-- What is required --
Up to and including the line containing "def State.noWindow (s", retype each line of the listing below exactly, beginning with the first.

-- Record extracts --
/-- The guard of a length of L bytes at a port, in ps times the rate in Gb/s (R376). -/
def guardBits (len : Nat) : Nat := (len + 20) * 8000

/-- A length passes the guard now. -/
def State.guardOk (s : State) (p c len : Nat) : Bool :=
  !s.schedRuns p || (match s.windowLeft p c with
    | some w => decide (guardBits len * 2 ^ 48 ≤ w * modeRate (s.portMode p))
    | none => true)

/-- A length that no window of its class can hold (R377). -/
def State.noWindow (s : State) (p c len : Nat) : Bool :=
  s.schedRuns p && (match s.longestWindow p (s.bankOf p) c with
    | some w => decide (w * 8000 * modeRate (s.portMode p) < guardBits len)
    | none => false)

/-! ### Copies as they leave (R337) -/

/-- The bytes of a copy after its tag and R-TAG changes; a message of the device itself takes none. -/
def State.egressBytes (s : State) (f : Frame) (q : Nat) : List Byte :=
  if f.orig.isSome then f.bytes else
  let img := f.res.epoch
  let inW := s.portEntry img f.port
  let outW := s.portEntry img q
  let pcp := if bitOf (outW.getD 0 0) 19 then some (bits (outW.getD 2 0) (3 * f.res.cls + 2) (3 * f.res.cls)) else none
  editTags f.bytes (bitOf (inW.getD 0 0) 23) ((s.vlanUntag img f.res.vid).contains q)
    (some (bits (inW.getD 0 0) 14 12 * 8192 + f.res.vid)) pcp (if f.strip then none else f.seq)

/-- Drop the head copies of a class queue that no window can hold (R377). -/
def State.dropNoWindow (s : State) (p c : Nat) : Nat → State
  | 0 => s
  | n + 1 => match s.queue p c with
    | [] => s
    | id :: rest => match s.frame? id with
      | none => s
      | some f =>
        if ((Tab.find? s.cl.tx p).all fun x => x.frame != id) && s.noWindow p c (s.egressBytes f p).length then
          ((s.setQueue p c rest).dropCopy id p 42).dropNoWindow p c n
        else s

/-- Judge the heads of every class of a port. -/
def State.judgeWindows (s : State) (p : Nat) : State :=
  (List.range 8).foldl (fun s c => s.dropNoWindow p c (s.queue p c).length) s

/-! ### What happens to schedules (R373, R378, R383) -/

/-- SLOT_EDGE (R373): the current entry changes. -/
def execSlotEdge (dt p : Nat) (s : State) : Host.Outcome State Fault Refusal :=
  let s := s.elapse dt
  let p := p % 48
  .next (if s.schedRuns p then s.set R.SC_Pp_STAT_ENTRY (s.entryNow p) p else s)

/-- An entry with WAKE starts within WAKE_LEAD. -/
def State.wakeDue (s : State) (p : Nat) : Bool :=
  let b := s.bankOf p
  let lead := s.get R.SC_Pp_CFG_WAKE_LEAD p * 1000 * 2 ^ 48
  let cyc := s.cycleLen p b
  (List.range (s.numOf p b)).any fun i =>
    let e := s.slotEntry p b i
    bitOf e.2 8 && decide ((entStart e * tick8 + cyc - s.posNow p) % cyc ≤ lead)

/-- WAKE_LEAD (R378). -/
def execWakeLead (dt p : Nat) (s : State) : Host.Outcome State Fault Refusal :=
  let s := s.elapse dt
  let p := p % 48
  .next (if s.schedRuns p && s.wakeDue p then s.wakePort p else s)

/-- A pending commit's instant has come. -/
def State.commitDue (s : State) (p : Nat) : Bool :=
  match (s.schedOf p).commit with
  | some t => s.schedPending p && decide (linDist (linear t) (linear (s.time (s.schedTb p))) ≤ 0)
  | none => false

/-- The inactive bank becomes active (R383, R384). -/
def State.activateBank (s : State) (p : Nat) : State :=
  let c := s.schedOf p
  let at_ := c.commit.getD 0
  let lin := linear at_
  let t := s.writes [{ f := R.SC_Pp_STAT_ACTIVE, i := p, v := 1 - s.bankOf p }, { f := R.SC_Pp_STAT_RUN, i := p, v := 1 },
    { f := R.SC_Pp_STAT_PENDING, i := p, v := 0 },
    { f := R.SC_Pp_ORIGIN_LO_ORIGIN, i := p, v := lin % 2 ^ 32 }, { f := R.SC_Pp_ORIGIN_HI_ORIGIN, i := p, v := lin / 2 ^ 32 }]
  let t := if c.keeps then t else t.set R.SC_Pp_STAT_ALIGN_LOST 0 p
  let t := if (Tab.find? t.cl.tx p).isSome then t.incSat R.SC_Pp_STAT_SW_OVR p else t
  let put (c : Sched) : Sched := { c with commit := none, keeps := false, origin := at_, phase := 0 }
  let t := (t.schedUpd p put).raise 77 (det2 p 0)
  (t.set R.SC_Pp_STAT_ENTRY (t.entryNow p) p).judgeWindows p

/-! ### Writing banks (R380, R386 to R389) -/

/-- A bank of a port is active. -/
def State.bankActive (s : State) (p b : Nat) : Bool := s.schedRuns p && s.bankOf p == b

/-- A write to an active bank is logged (R380, R387): FIELD 1 for CYCLE or NUM, SRC 1 for the window. -/
def State.activeWrite (s : State) (p b i field src : Nat) : State :=
  let t := s.writes [{ f := R.SC_AW_LOG_VALID, v := 1 }, { f := R.SC_AW_LOG_SRC, v := src }, { f := R.SC_AW_LOG_PORT, v := p },
    { f := R.SC_AW_LOG_BANK, v := b }, { f := R.SC_AW_LOG_FIELD, v := field }, { f := R.SC_AW_LOG_INDEX, v := i }]
  (t.incSat R.SC_AW_LOG_COUNT).raise 76 p

/-- The fields of an entry (R374); its other bits read as 0, whatever is written (R7). -/
def entFields (e : Nat × Nat) : Nat × Nat := (bits e.1 26 0, bits e.2 31 16 * 2 ^ 16 + bits e.2 8 0)

/-- Write entries from an index on. -/
def State.putEntries (s : State) (p b i : Nat) (l : List (Nat × Nat)) : State :=
  let put (c : Sched) : Sched := { c with
    entries := ((List.range l.length).zip l).foldl (fun t e => Tab.put t (1024 * b + i + e.1) (entFields e.2)) c.entries }
  s.schedUpd p put

/-- Pairs of consecutive words. -/
def pairsOf : List Nat → List (Nat × Nat)
  | a :: b :: r => (a, b) :: pairsOf r
  | _ => []

/-- The fields of SC_TBL_CTRL after a write with GO. -/
def State.slotFields (s : State) (w op p : Nat) : State :=
  s.writes [{ f := R.SC_TBL_CTRL_OP, v := op }, { f := R.SC_TBL_CTRL_PORT, v := p },
    { f := R.SC_TBL_CTRL_BANK, v := bits w 10 10 }, { f := R.SC_TBL_CTRL_INDEX, v := bits w 9 0 }, { f := R.SC_TBL_CTRL_ERR, v := 0 }]

/-- The port that a write of SC_TBL_CTRL names; a code that names none changes nothing. -/
def State.slotPort (s : State) (w : Nat) : Nat := if bits w 21 16 < 48 then bits w 21 16 else s.get R.SC_TBL_CTRL_PORT

/-- A write of SC_TBL_CTRL with GO. -/
def State.slotCtrl (s : State) (init w op : Nat) (k : State → Nat → Nat → Nat → State) : State :=
  s.directWrite init R.SC_TBL_CTRL_GO.addr [] fun s =>
    if s.on R.SC_TBL_CTRL_BUSY then s
    else k (s.slotFields w op (s.slotPort w)) (s.slotPort w) (bits w 10 10) (bits w 9 0)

-- Exercise output --
/-- The guard of a length of L bytes at a port, in ps times the rate in Gb/s (R376). -/
def guardBits (len : Nat) : Nat := (len + 20) * 8000

/-- A length passes the guard now. -/
def State.guardOk (s : State) (p c len : Nat) : Bool :=
  !s.schedRuns p || (match s.windowLeft p c with
    | some w => decide (guardBits len * 2 ^ 48 ≤ w * modeRate (s.portMode p))
    | none => true)

/-- A length that no window of its class can hold (R377). -/
def State.noWindow (s : State) (p c len : Nat) : Bool :=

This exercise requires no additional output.